### The task
After locating the line that contains "c s).rst = s.rst := rfl" in the data below, set down exactly that line and each one after it through the line that contains "### clearFault -/", and nothing more.

= = = = = = =

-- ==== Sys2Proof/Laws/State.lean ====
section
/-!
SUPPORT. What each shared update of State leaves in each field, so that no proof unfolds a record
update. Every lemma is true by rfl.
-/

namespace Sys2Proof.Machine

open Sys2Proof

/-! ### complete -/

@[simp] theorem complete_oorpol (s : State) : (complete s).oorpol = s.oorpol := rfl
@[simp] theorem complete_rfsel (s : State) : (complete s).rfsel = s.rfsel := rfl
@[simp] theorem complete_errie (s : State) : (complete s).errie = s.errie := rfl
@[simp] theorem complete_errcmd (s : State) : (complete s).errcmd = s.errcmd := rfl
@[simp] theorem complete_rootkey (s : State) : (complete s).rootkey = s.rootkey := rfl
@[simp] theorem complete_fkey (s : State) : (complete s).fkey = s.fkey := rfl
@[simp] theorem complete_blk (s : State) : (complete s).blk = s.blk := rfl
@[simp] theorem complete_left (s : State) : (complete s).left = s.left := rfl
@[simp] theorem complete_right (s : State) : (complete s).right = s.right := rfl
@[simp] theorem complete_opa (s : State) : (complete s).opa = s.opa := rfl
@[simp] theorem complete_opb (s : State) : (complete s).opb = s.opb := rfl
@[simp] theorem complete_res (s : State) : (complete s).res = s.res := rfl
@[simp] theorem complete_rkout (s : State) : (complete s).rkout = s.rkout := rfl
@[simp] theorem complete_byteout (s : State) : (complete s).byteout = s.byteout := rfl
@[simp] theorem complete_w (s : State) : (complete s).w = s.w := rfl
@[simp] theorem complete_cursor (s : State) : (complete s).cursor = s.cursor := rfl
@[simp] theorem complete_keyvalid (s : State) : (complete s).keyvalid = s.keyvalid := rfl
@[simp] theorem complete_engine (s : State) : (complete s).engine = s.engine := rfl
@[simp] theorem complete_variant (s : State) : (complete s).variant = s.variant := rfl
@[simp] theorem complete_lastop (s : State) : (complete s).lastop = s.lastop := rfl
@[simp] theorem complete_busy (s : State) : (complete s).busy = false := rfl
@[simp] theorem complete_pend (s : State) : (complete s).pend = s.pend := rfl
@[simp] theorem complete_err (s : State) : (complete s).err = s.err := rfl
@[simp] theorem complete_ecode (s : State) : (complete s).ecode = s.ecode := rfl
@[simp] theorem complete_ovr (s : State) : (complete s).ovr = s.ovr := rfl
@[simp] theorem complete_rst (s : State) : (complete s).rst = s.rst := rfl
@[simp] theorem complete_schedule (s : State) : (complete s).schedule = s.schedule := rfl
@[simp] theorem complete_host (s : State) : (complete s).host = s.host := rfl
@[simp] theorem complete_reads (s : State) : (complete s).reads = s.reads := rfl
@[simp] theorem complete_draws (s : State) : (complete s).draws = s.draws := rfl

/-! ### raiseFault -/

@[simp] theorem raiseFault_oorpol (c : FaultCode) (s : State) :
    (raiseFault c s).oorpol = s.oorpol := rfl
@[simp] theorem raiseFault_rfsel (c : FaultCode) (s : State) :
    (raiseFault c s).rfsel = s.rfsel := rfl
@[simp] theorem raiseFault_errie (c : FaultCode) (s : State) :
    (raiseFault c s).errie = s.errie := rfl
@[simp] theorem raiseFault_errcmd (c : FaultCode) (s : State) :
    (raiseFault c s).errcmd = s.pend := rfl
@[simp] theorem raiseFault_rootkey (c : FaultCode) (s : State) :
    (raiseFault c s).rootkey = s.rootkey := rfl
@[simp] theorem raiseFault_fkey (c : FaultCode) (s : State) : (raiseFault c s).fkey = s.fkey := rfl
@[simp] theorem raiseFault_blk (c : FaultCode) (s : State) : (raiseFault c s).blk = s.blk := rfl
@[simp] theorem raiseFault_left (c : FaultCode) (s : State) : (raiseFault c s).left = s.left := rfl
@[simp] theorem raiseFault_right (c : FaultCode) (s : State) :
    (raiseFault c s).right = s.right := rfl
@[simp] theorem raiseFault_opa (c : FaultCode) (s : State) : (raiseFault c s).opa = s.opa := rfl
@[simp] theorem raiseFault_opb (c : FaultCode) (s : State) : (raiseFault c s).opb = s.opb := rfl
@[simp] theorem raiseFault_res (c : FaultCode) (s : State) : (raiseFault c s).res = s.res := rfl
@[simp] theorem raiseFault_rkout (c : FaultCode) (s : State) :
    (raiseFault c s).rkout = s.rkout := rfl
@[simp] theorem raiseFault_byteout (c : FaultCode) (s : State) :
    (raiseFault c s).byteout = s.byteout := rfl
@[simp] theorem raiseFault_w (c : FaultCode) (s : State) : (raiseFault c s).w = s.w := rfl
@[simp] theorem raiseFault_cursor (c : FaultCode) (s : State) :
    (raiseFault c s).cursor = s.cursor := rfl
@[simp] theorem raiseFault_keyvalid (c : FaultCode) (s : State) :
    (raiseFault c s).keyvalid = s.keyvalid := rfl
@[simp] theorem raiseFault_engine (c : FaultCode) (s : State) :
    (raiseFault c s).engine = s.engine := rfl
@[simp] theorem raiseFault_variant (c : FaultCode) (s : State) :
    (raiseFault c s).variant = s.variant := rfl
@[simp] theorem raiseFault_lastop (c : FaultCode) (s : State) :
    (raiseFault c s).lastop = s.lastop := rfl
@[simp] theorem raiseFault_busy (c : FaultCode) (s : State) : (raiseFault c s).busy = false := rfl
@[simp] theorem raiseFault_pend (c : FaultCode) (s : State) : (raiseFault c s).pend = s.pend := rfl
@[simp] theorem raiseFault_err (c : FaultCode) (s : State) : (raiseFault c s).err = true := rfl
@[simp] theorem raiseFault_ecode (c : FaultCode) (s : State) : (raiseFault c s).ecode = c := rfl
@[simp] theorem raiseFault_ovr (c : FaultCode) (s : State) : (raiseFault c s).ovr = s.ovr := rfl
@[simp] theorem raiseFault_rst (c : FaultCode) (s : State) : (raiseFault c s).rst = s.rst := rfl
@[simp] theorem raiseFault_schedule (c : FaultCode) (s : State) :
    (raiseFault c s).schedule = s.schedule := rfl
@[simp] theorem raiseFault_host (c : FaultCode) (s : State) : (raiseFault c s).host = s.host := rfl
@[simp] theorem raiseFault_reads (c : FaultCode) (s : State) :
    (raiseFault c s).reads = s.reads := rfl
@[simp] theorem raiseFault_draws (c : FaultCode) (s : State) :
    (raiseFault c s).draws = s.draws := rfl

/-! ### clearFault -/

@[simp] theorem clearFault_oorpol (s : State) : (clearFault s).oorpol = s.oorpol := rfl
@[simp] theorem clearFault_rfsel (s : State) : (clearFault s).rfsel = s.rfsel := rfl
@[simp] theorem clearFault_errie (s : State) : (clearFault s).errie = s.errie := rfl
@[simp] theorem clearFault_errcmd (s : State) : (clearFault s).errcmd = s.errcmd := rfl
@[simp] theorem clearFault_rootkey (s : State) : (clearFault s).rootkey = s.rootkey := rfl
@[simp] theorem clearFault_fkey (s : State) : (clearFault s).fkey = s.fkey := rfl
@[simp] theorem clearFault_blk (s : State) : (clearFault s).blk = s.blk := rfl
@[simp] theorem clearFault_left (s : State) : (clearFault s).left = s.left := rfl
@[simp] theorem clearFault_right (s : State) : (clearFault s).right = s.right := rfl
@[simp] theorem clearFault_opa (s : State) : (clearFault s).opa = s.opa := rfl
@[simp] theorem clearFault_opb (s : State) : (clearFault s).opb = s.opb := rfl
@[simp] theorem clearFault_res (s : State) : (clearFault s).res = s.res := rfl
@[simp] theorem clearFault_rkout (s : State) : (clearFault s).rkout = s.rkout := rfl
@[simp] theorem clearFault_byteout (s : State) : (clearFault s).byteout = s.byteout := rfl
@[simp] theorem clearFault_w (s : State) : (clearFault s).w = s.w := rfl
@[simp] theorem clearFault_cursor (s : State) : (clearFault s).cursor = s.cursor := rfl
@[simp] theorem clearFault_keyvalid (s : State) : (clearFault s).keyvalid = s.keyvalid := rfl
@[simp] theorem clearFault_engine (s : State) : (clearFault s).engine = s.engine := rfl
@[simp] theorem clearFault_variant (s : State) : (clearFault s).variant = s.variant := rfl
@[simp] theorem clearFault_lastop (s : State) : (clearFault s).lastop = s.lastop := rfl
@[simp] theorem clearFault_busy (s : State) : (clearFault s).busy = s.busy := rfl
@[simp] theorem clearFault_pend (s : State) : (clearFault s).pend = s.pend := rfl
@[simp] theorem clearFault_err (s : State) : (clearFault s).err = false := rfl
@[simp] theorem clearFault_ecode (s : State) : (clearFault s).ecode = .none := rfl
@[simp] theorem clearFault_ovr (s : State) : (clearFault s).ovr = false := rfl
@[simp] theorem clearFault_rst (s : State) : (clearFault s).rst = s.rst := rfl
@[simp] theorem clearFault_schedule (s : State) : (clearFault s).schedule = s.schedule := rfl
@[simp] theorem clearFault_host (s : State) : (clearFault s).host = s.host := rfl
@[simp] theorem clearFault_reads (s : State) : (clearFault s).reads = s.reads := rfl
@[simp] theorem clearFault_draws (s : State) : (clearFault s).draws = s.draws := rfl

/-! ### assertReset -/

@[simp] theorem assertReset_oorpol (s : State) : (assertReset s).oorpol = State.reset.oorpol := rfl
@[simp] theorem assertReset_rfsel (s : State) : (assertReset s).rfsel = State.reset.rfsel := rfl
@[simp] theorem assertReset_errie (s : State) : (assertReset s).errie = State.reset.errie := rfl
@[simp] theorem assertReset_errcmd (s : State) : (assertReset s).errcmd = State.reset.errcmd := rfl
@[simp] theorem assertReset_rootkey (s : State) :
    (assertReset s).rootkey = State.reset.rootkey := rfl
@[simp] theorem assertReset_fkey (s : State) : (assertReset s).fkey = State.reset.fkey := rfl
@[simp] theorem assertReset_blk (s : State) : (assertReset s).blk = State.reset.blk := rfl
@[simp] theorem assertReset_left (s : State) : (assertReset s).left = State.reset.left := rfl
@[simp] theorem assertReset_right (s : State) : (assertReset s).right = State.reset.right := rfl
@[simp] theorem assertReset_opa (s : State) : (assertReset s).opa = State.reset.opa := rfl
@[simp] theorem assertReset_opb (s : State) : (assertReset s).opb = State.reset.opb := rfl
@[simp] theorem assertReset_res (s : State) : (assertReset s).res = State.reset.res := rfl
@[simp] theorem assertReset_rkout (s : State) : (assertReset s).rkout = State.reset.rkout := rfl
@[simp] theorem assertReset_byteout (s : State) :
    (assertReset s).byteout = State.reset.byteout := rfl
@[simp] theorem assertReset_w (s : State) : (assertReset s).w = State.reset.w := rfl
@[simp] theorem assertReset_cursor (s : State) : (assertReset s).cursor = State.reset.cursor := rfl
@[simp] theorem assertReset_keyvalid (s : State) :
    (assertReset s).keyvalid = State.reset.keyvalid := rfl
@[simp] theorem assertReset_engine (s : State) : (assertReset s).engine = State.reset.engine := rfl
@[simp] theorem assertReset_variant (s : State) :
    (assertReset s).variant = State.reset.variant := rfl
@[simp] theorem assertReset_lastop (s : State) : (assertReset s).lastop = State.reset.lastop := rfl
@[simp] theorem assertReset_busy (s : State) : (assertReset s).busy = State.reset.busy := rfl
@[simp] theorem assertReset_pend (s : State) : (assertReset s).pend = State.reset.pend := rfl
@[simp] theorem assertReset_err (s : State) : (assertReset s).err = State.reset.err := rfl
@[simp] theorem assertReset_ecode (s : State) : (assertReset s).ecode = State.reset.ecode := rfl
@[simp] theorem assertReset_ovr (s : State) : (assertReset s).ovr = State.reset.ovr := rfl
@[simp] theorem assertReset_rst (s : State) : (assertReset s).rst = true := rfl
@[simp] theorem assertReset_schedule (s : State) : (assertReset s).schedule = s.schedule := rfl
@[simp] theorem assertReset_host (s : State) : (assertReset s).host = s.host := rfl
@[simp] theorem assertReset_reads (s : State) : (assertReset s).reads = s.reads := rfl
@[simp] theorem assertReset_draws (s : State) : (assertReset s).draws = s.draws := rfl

= = = = = = =

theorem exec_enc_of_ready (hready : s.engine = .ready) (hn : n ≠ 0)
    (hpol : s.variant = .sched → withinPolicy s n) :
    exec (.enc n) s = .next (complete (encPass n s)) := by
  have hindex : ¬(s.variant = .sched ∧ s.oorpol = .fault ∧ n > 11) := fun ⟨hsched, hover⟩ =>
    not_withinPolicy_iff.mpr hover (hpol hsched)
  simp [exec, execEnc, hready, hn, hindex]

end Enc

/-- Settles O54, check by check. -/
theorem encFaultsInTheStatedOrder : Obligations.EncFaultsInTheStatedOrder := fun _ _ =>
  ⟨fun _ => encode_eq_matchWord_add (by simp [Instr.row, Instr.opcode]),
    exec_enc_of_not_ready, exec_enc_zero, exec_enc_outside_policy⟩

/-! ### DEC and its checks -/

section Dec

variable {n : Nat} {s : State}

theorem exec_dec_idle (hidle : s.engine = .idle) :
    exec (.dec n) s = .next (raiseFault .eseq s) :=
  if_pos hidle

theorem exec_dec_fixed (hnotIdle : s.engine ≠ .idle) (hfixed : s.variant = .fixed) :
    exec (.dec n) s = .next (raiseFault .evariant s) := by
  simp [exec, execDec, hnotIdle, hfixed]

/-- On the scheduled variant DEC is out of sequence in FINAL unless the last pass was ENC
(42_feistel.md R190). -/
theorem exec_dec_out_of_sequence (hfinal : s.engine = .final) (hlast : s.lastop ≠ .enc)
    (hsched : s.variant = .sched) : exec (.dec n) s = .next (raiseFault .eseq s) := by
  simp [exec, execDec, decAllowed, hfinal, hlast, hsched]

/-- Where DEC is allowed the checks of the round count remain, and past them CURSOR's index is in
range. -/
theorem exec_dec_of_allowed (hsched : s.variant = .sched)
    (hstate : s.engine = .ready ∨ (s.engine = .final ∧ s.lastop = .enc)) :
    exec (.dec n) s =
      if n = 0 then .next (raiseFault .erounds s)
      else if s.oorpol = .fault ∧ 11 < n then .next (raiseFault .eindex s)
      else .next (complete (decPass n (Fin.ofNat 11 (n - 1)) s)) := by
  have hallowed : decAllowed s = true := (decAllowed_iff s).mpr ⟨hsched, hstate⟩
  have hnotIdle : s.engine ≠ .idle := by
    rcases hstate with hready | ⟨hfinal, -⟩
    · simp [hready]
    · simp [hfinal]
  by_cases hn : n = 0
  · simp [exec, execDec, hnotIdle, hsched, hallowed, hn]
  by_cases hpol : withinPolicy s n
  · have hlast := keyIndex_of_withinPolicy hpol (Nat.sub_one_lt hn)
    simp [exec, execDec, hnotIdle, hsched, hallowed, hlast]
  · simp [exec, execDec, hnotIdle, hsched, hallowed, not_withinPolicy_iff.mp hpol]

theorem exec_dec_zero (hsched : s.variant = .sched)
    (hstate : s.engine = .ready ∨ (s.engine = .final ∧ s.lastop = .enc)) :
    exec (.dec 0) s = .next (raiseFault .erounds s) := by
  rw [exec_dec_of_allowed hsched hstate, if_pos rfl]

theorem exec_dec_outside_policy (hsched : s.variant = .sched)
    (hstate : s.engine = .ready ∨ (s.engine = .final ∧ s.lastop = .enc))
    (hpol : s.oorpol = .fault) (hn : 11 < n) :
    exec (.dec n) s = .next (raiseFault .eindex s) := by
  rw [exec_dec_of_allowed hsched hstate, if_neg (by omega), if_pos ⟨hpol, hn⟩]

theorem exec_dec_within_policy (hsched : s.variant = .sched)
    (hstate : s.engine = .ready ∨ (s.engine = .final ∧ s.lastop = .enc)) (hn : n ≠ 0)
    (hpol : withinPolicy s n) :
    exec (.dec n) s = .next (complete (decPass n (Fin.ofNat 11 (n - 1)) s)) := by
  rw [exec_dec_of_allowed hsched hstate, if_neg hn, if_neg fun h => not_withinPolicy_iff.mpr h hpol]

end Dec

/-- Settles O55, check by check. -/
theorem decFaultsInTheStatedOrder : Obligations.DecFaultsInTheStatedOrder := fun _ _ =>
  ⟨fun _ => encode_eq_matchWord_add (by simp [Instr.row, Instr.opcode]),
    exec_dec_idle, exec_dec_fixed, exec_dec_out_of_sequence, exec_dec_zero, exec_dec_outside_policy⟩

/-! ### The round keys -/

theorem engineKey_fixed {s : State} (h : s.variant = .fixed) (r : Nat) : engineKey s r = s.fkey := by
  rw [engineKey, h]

= = = = = = =

### Answer area
@[simp] theorem raiseFault_rst (c : FaultCode) (s : State) : (raiseFault c s).rst = s.rst := rfl
@[simp] theorem raiseFault_schedule (c : FaultCode) (s : State) :
    (raiseFault c s).schedule = s.schedule := rfl
@[simp] theorem raiseFault_host (c : FaultCode) (s : State) : (raiseFault c s).host = s.host := rfl
@[simp] theorem raiseFault_reads (c : FaultCode) (s : State) :
    (raiseFault c s).reads = s.reads := rfl
@[simp] theorem raiseFault_draws (c : FaultCode) (s : State) :
    (raiseFault c s).draws = s.draws := rfl

/-! ### clearFault -/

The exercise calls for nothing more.